*** Records to use Section Begins ***

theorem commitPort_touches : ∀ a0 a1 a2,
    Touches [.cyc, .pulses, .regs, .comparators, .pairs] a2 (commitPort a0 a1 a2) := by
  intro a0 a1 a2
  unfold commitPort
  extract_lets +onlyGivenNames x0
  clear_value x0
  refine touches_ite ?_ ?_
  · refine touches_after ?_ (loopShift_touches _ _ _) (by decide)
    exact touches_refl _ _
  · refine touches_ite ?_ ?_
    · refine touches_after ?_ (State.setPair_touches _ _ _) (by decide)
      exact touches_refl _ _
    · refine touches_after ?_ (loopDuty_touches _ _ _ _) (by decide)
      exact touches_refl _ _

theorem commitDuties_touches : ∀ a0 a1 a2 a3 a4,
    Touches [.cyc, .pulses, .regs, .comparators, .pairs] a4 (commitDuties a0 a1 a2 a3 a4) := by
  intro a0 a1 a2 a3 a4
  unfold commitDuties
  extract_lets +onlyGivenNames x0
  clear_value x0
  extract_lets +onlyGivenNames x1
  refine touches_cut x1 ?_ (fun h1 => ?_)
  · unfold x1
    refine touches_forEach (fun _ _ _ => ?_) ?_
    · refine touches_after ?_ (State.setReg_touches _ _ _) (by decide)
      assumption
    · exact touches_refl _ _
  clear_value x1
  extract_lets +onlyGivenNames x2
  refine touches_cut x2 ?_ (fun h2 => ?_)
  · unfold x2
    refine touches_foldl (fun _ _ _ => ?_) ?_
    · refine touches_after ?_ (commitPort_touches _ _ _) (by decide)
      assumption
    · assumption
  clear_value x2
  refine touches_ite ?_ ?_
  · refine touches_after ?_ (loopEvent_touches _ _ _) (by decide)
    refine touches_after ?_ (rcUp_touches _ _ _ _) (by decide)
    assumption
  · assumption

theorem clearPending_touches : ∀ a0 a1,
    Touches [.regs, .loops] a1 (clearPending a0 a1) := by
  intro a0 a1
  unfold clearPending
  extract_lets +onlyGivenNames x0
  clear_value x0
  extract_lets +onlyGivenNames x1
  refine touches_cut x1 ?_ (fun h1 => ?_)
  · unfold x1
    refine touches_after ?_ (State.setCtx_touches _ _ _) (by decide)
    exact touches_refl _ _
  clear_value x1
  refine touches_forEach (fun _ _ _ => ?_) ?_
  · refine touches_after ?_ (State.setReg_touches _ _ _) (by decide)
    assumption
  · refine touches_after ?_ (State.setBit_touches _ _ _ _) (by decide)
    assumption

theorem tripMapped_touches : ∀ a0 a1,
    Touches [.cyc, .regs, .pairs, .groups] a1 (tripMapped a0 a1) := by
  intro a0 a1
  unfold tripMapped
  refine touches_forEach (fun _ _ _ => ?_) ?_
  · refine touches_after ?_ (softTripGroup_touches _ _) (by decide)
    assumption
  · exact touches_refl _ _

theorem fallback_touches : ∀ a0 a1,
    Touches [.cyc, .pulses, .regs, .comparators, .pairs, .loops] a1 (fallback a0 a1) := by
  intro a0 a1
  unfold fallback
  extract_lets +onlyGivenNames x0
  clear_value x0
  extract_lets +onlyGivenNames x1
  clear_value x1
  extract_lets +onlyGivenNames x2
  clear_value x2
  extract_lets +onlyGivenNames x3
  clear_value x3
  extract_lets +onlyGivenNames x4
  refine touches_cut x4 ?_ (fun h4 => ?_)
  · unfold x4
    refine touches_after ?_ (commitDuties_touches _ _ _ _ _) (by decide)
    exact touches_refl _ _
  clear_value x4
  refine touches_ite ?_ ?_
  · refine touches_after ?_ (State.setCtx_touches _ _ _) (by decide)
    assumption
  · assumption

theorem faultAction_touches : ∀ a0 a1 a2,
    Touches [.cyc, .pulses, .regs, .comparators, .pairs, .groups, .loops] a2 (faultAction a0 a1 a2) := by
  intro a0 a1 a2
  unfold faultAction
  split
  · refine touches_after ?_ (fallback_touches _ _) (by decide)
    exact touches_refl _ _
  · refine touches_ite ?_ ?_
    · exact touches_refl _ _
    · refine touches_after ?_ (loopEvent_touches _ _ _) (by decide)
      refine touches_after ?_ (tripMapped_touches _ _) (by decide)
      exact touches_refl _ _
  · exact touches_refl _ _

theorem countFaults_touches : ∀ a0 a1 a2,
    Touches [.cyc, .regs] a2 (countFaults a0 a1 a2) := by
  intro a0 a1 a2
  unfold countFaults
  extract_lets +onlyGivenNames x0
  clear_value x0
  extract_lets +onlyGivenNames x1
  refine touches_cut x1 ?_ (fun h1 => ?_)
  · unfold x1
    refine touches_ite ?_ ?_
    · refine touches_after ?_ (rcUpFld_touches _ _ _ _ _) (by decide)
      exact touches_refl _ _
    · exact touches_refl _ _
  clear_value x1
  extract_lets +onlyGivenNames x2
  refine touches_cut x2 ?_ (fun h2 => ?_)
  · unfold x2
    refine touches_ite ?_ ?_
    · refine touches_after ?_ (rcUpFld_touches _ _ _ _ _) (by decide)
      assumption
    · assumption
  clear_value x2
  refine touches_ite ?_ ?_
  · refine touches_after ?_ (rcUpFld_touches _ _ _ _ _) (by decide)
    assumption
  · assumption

*** Records to use Section Ends ***

> Problem statement: Look through the listing and return each line containing the word "pairs".

> Expected answer:
    Touches [.cyc, .pulses, .regs, .comparators, .pairs] a2 (commitPort a0 a1 a2) := by
    Touches [.cyc, .pulses, .regs, .comparators, .pairs] a4 (commitDuties a0 a1 a2 a3 a4) := by
    Touches [.cyc, .regs, .pairs, .groups] a1 (tripMapped a0 a1) := by
    Touches [.cyc, .pulses, .regs, .comparators, .pairs, .loops] a1 (fallback a0 a1) := by
    Touches [.cyc, .pulses, .regs, .comparators, .pairs, .groups, .loops] a2 (faultAction a0 a1 a2) := by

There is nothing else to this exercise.